**What is expected:**
Nothing is needed except the lines below that run from the one with "Sys2Proof.Machine.execFsin x s" through the one with "Sys2Proof.Machine.execSt x s", repeated exactly.

**Data extracts:**
-- ==== Sys2Proof/Machine/Dispatch.lean ====
section
/-! DEFINITION. The meaning of every step: one arm per constructor, each a direct call. -/

namespace Sys2Proof.Machine

def exec (i : Instr) (s : State) : Host.Outcome State Fault Refusal :=
  match i with
  | .ill x => Sys2Proof.Machine.execIll x s
  | .nop x => Sys2Proof.Machine.execNop x s
  | .bra x => Sys2Proof.Machine.execBra x s
  | .brx x => Sys2Proof.Machine.execBrx x s
  | .brc x => Sys2Proof.Machine.execBrc x s
  | .join => Sys2Proof.Machine.execJoin s
  | .call x => Sys2Proof.Machine.execCall x s
  | .ret x => Sys2Proof.Machine.execRet x s
  | .exit x => Sys2Proof.Machine.execExit x s
  | .yield x => Sys2Proof.Machine.execYield x s
  | .sleep x => Sys2Proof.Machine.execSleep x s
  | .bkpt x => Sys2Proof.Machine.execBkpt x s
  | .trap x => Sys2Proof.Machine.execTrap x s
  | .tret x => Sys2Proof.Machine.execTret x s
  | .tretSkip x => Sys2Proof.Machine.execTretSkip x s
  | .execrd x => Sys2Proof.Machine.execExecrd x s
  | .execwr x => Sys2Proof.Machine.execExecwr x s
  | .sread x => Sys2Proof.Machine.execSread x s
  | .swrite x => Sys2Proof.Machine.execSwrite x s
  | .setfmt x => Sys2Proof.Machine.execSetfmt x s
  | .wait x => Sys2Proof.Machine.execWait x s
  | .fenceAcq x => Sys2Proof.Machine.execFenceAcq x s
  | .fenceRel x => Sys2Proof.Machine.execFenceRel x s
  | .fenceAr x => Sys2Proof.Machine.execFenceAr x s
  | .fenceSc x => Sys2Proof.Machine.execFenceSc x s
  | .step x => Sys2Proof.Machine.execStep x s
  | .abortg x => Sys2Proof.Machine.execAbortg x s
  | .launch x => Sys2Proof.Machine.execLaunch x s
  | .emit x => Sys2Proof.Machine.execEmit x s
  | .vote x => Sys2Proof.Machine.execVote x s
  | .plop x => Sys2Proof.Machine.execPlop x s
  | .shfl x => Sys2Proof.Machine.execShfl x s
  | .wred x => Sys2Proof.Machine.execWred x s
  | .wscan x => Sys2Proof.Machine.execWscan x s
  | .iadd x => Sys2Proof.Machine.execIadd x s
  | .isub x => Sys2Proof.Machine.execIsub x s
  | .imul x => Sys2Proof.Machine.execImul x s
  | .imulhi x => Sys2Proof.Machine.execImulhi x s
  | .imad x => Sys2Proof.Machine.execImad x s
  | .imin x => Sys2Proof.Machine.execImin x s
  | .imax x => Sys2Proof.Machine.execImax x s
  | .iabs x => Sys2Proof.Machine.execIabs x s
  | .icmp x => Sys2Proof.Machine.execIcmp x s
  | .idot4 x => Sys2Proof.Machine.execIdot4 x s
  | .lea x => Sys2Proof.Machine.execLea x s
  | .sel x => Sys2Proof.Machine.execSel x s
  | .mov x => Sys2Proof.Machine.execMov x s
  | .movi x => Sys2Proof.Machine.execMovi x s
  | .and x => Sys2Proof.Machine.execAnd x s
  | .or x => Sys2Proof.Machine.execOr x s
  | .xor x => Sys2Proof.Machine.execXor x s
  | .not x => Sys2Proof.Machine.execNot x s
  | .shl x => Sys2Proof.Machine.execShl x s
  | .shr x => Sys2Proof.Machine.execShr x s
  | .sra x => Sys2Proof.Machine.execSra x s
  | .bfe x => Sys2Proof.Machine.execBfe x s
  | .bfi x => Sys2Proof.Machine.execBfi x s
  | .clz x => Sys2Proof.Machine.execClz x s
  | .popc x => Sys2Proof.Machine.execPopc x s
  | .brev x => Sys2Proof.Machine.execBrev x s
  | .fadd x => Sys2Proof.Machine.execFadd x s
  | .fmul x => Sys2Proof.Machine.execFmul x s
  | .ffma x => Sys2Proof.Machine.execFfma x s
  | .fmin x => Sys2Proof.Machine.execFmin x s
  | .fmax x => Sys2Proof.Machine.execFmax x s
  | .fcmp x => Sys2Proof.Machine.execFcmp x s
  | .frnd x => Sys2Proof.Machine.execFrnd x s
  | .cvt x => Sys2Proof.Machine.execCvt x s
  | .frcp x => Sys2Proof.Machine.execFrcp x s
  | .frsq x => Sys2Proof.Machine.execFrsq x s
  | .fsqrt x => Sys2Proof.Machine.execFsqrt x s
  | .fexp2 x => Sys2Proof.Machine.execFexp2 x s
  | .flog2 x => Sys2Proof.Machine.execFlog2 x s
  | .fsin x => Sys2Proof.Machine.execFsin x s
  | .fcos x => Sys2Proof.Machine.execFcos x s
  | .ftanh x => Sys2Proof.Machine.execFtanh x s
  | .bfpack x => Sys2Proof.Machine.execBfpack x s
  | .bfunpack x => Sys2Proof.Machine.execBfunpack x s
  | .ld x => Sys2Proof.Machine.execLd x s
  | .st x => Sys2Proof.Machine.execSt x s
  | .atom x => Sys2Proof.Machine.execAtom x s
  | .red x => Sys2Proof.Machine.execRed x s
  | .qld x => Sys2Proof.Machine.execQld x s
  | .qpop x => Sys2Proof.Machine.execQpop x s
  | .cpyLd x => Sys2Proof.Machine.execCpyLd x s
  | .cpySt x => Sys2Proof.Machine.execCpySt x s
  | .cpyg x => Sys2Proof.Machine.execCpyg x s
  | .cbclose x => Sys2Proof.Machine.execCbclose x s
  | .cbwait x => Sys2Proof.Machine.execCbwait x s
  | .cflush x => Sys2Proof.Machine.execCflush x s
  | .cinv x => Sys2Proof.Machine.execCinv x s
  | .clv x => Sys2Proof.Machine.execClv x s
  | .pfmap x => Sys2Proof.Machine.execPfmap x s
  | .tlbinvPage x => Sys2Proof.Machine.execTlbinvPage x s
  | .tlbinvCtx x => Sys2Proof.Machine.execTlbinvCtx x s
  | .tlbinvRange x => Sys2Proof.Machine.execTlbinvRange x s
  | .barinit x => Sys2Proof.Machine.execBarinit x s
  | .bararv x => Sys2Proof.Machine.execBararv x s
  | .barwait x => Sys2Proof.Machine.execBarwait x s
  | .barrmt x => Sys2Proof.Machine.execBarrmt x s
  | .barinv x => Sys2Proof.Machine.execBarinv x s
  | .tlsig x => Sys2Proof.Machine.execTlsig x s
  | .tlwait x => Sys2Proof.Machine.execTlwait x s
  | .tmma x => Sys2Proof.Machine.execTmma x s
  | .accz x => Sys2Proof.Machine.execAccz x s
  | .accmovAccToVec x => Sys2Proof.Machine.execAccmovAccToVec x s
  | .accmovVecToAcc x => Sys2Proof.Machine.execAccmovVecToAcc x s
  | .accmovAccToAcc x => Sys2Proof.Machine.execAccmovAccToAcc x s
  | .resalloc x => Sys2Proof.Machine.execResalloc x s
  | .resload x => Sys2Proof.Machine.execResload x s
  | .respin x => Sys2Proof.Machine.execRespin x s
  | .resunpin x => Sys2Proof.Machine.execResunpin x s
  | .resq x => Sys2Proof.Machine.execResq x s
  | .resref x => Sys2Proof.Machine.execResref x s
  | .resfree x => Sys2Proof.Machine.execResfree x s
  | .kvld x => Sys2Proof.Machine.execKvld x s
  | .kvst x => Sys2Proof.Machine.execKvst x s
  | .kvapp x => Sys2Proof.Machine.execKvapp x s
  | .kvfork x => Sys2Proof.Machine.execKvfork x s
  | .kvrel x => Sys2Proof.Machine.execKvrel x s
  | .kvdem x => Sys2Proof.Machine.execKvdem x s
  | .packageReset x => Sys2Proof.Machine.execPackageReset x s
  | .qtailDoorbell q v => Sys2Proof.Machine.execQtailDoorbell q v s
  | .queueResume q => Sys2Proof.Machine.execQueueResume q s
  | .launchCommand q => Sys2Proof.Machine.execLaunchCommand q s
  | .chainEnd q => Sys2Proof.Machine.execChainEnd q s
  | .tlSignal q => Sys2Proof.Machine.execTlSignal q s
  | .tlWaitCommand q => Sys2Proof.Machine.execTlWait q s
  | .resPreload q => Sys2Proof.Machine.execResPreload q s
  | .fenceCommand q => Sys2Proof.Machine.execFenceCommand q s
  | .barrierCommand q => Sys2Proof.Machine.execBarrierCommand q s
  | .blockPlace lid => Sys2Proof.Machine.execBlockPlace lid s
  | .nodeBlockStart lid idx out => Sys2Proof.Machine.execNodeBlockStart lid idx out s
  | .nodeTimeout lid idx out => Sys2Proof.Machine.execNodeTimeout lid idx out s
  | .warpEnd core slot => Sys2Proof.Machine.execWarpEnd core slot s
  | .slottWrite core j v => Sys2Proof.Machine.execSlottWrite core j v s
  | .warpSwap core out => Sys2Proof.Machine.execWarpSwap core out s
  | .activeSetRotate core => Sys2Proof.Machine.execActiveSetRotate core s
  | .sleepExpiry core slot => Sys2Proof.Machine.execSleepExpiry core slot s
  | .trapServiceRelease core slot v => Sys2Proof.Machine.execTrapServiceRelease core slot v s
  | .handlerTimeout core slot => Sys2Proof.Machine.execHandlerTimeout core slot s
  | .loadReturn core slot op lanes out => Sys2Proof.Machine.execLoadReturn core slot op lanes out s
  | .writeBufferDrain core buf => Sys2Proof.Machine.execWriteBufferDrain core buf s
  | .clcDirtyPush cluster line => Sys2Proof.Machine.execClcDirtyPush cluster line s
  | .ptsTick core => Sys2Proof.Machine.execPtsTick core s
  | .leaseRequest core line => Sys2Proof.Machine.execLeaseRequest core line s
  | .leaseReply id => Sys2Proof.Machine.execLeaseReply id s
  | .atomicRequest core slot op x => Sys2Proof.Machine.execAtomicRequest core slot op x s
  | .rd id => Sys2Proof.Machine.execRd id s
  | .rfo id => Sys2Proof.Machine.execRfo id s
  | .upg id => Sys2Proof.Machine.execUpg id s
  | .push site line => Sys2Proof.Machine.execPush site line s
  | .wb id => Sys2Proof.Machine.execWb id s
  | .evn id => Sys2Proof.Machine.execEvn id s
  | .rdnc x => Sys2Proof.Machine.execRdnc x s
  | .wrnc x => Sys2Proof.Machine.execWrnc x s
  | .dirtyNotice id => Sys2Proof.Machine.execDirtyNotice id s
  | .snoop id => Sys2Proof.Machine.execSnoop id s
  | .discoveryBroadcast id => Sys2Proof.Machine.execDiscoveryBroadcast id s
  | .pageSnoop site page => Sys2Proof.Machine.execPageSnoop site page s
  | .snoopAnswer id => Sys2Proof.Machine.execSnoopAnswer id s
  | .dataReply id => Sys2Proof.Machine.execDataReply id s
  | .acknowledgement id => Sys2Proof.Machine.execAcknowledgement id s
  | .heartbeat site => Sys2Proof.Machine.execHeartbeat site s
  | .deadDieVerdict site => Sys2Proof.Machine.execDeadDieVerdict site s
  | .dieReset site alive => Sys2Proof.Machine.execDieReset site alive s
  | .dieRejoin site => Sys2Proof.Machine.execDieRejoin site s
  | .linkSleep l => Sys2Proof.Machine.execLinkSleep l s
  | .linkWake l => Sys2Proof.Machine.execLinkWake l s
  | .linkWakeTimeout id => Sys2Proof.Machine.execLinkWakeTimeout id s
  | .linkFailure l => Sys2Proof.Machine.execLinkFailure l s
  | .hostMemRead pa n m => Sys2Proof.Machine.execHostMemRead pa n m s
  | .hostMemWrite x m => Sys2Proof.Machine.execHostMemWrite x m s
  | .hostSnoop line inv => Sys2Proof.Machine.execHostSnoop line inv s
  | .pageRecallTimeout page => Sys2Proof.Machine.execPageRecallTimeout page s
  | .hostCompletionTimeout core slot op => Sys2Proof.Machine.execHostCompletionTimeout core slot op s
  | .hostLinkDown => Sys2Proof.Machine.execHostLinkDown s
  | .expanderLinkDown n => Sys2Proof.Machine.execExpanderLinkDown n s
  | .expanderTimeout n => Sys2Proof.Machine.execExpanderTimeout n s
  | .expstOffClear n => Sys2Proof.Machine.execExpstOffClear n s
  | .retireGo stack => Sys2Proof.Machine.execRetireGo stack s
  | .granuleMove g off out => Sys2Proof.Machine.execGranuleMove g off out s
  | .hbmReplay id => Sys2Proof.Machine.execHbmReplay id s
  | .lltailWrite node v => Sys2Proof.Machine.execLltailWrite node v s
  | .eltailWrite stack v => Sys2Proof.Machine.execEltailWrite stack v s
  | .rdmaWrite p x => Sys2Proof.Machine.execRdmaWrite p x s
  | .rdmaRead p va n => Sys2Proof.Machine.execRdmaRead p va n s
  | .rdmaSend p x => Sys2Proof.Machine.execRdmaSend p x s
  | .ethernetPortDown p => Sys2Proof.Machine.execEthernetPortDown p s
  | .collectiveDescriptor x out => Sys2Proof.Machine.execCollectiveDescriptor x out s
  | .powerSample draws settle => Sys2Proof.Machine.execPowerSample draws settle s
  | .preemptGo core save slot => Sys2Proof.Machine.execPreemptGo core save slot s
  | .preemptAck core blk eng out => Sys2Proof.Machine.execPreemptAck core blk eng out s
  | .restoreGo core save => Sys2Proof.Machine.execRestoreGo core save s
  | .restoreStart core out => Sys2Proof.Machine.execRestoreStart core out s
  | .abortToken lid x => Sys2Proof.Machine.execAbortToken lid x s
  | .barrmtRedirect id out => Sys2Proof.Machine.execBarrmtRedirect id out s
  | .remoteArrival id => Sys2Proof.Machine.execRemoteArrival id s
  | .residencyLoadComplete core idx => Sys2Proof.Machine.execResidencyLoadComplete core idx s
  | .residencyLoadFail core x => Sys2Proof.Machine.execResidencyLoadFail core x s
  | .lastuseAge => Sys2Proof.Machine.execLastuseAge s
  | .tmmaRun core x => Sys2Proof.Machine.execTmmaRun core x s
  | .tmmaComplete core id => Sys2Proof.Machine.execTmmaComplete core id s
  | .copySegmentComplete core slot op seg out => Sys2Proof.Machine.execCopySegmentComplete core slot op seg out s
  | .qldFill core slot op out => Sys2Proof.Machine.execQldFill core slot op out s
  | .kvMoveFlip id => Sys2Proof.Machine.execKvMoveFlip id s
  | .kvMoveFail x => Sys2Proof.Machine.execKvMoveFail x s
  | .kvldGatherComplete core slot x => Sys2Proof.Machine.execKvldGatherComplete core slot x s
  | .heatSweep => Sys2Proof.Machine.execHeatSweep s
  | .contextVerWrite ctx v => Sys2Proof.Machine.execContextVerWrite ctx v s
  | .lscfgWrite core v => Sys2Proof.Machine.execLscfgWrite core v s
  | .leaseConfigWrite site v => Sys2Proof.Machine.execLeaseConfigWrite site v s
  | .spdmRequest => Sys2Proof.Machine.execSpdmRequest s
  | .pldmFirmwareUpdate img => Sys2Proof.Machine.execPldmFirmwareUpdate img s
  | .registerWrite r v => Sys2Proof.Machine.execRegisterWrite r v s
  | .residencyLoadStop core idx => Sys2Proof.Machine.execResidencyLoadStop core idx s
  | .contextEnable ctx v => Sys2Proof.Machine.execContextEnable ctx v s
  | .rdmaOperationComplete x => Sys2Proof.Machine.execRdmaOperationComplete x s

end Sys2Proof.Machine
end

**Answer to this problem:**
  | .fsin x => Sys2Proof.Machine.execFsin x s
  | .fcos x => Sys2Proof.Machine.execFcos x s
  | .ftanh x => Sys2Proof.Machine.execFtanh x s
  | .bfpack x => Sys2Proof.Machine.execBfpack x s
  | .bfunpack x => Sys2Proof.Machine.execBfunpack x s
  | .ld x => Sys2Proof.Machine.execLd x s
  | .st x => Sys2Proof.Machine.execSt x s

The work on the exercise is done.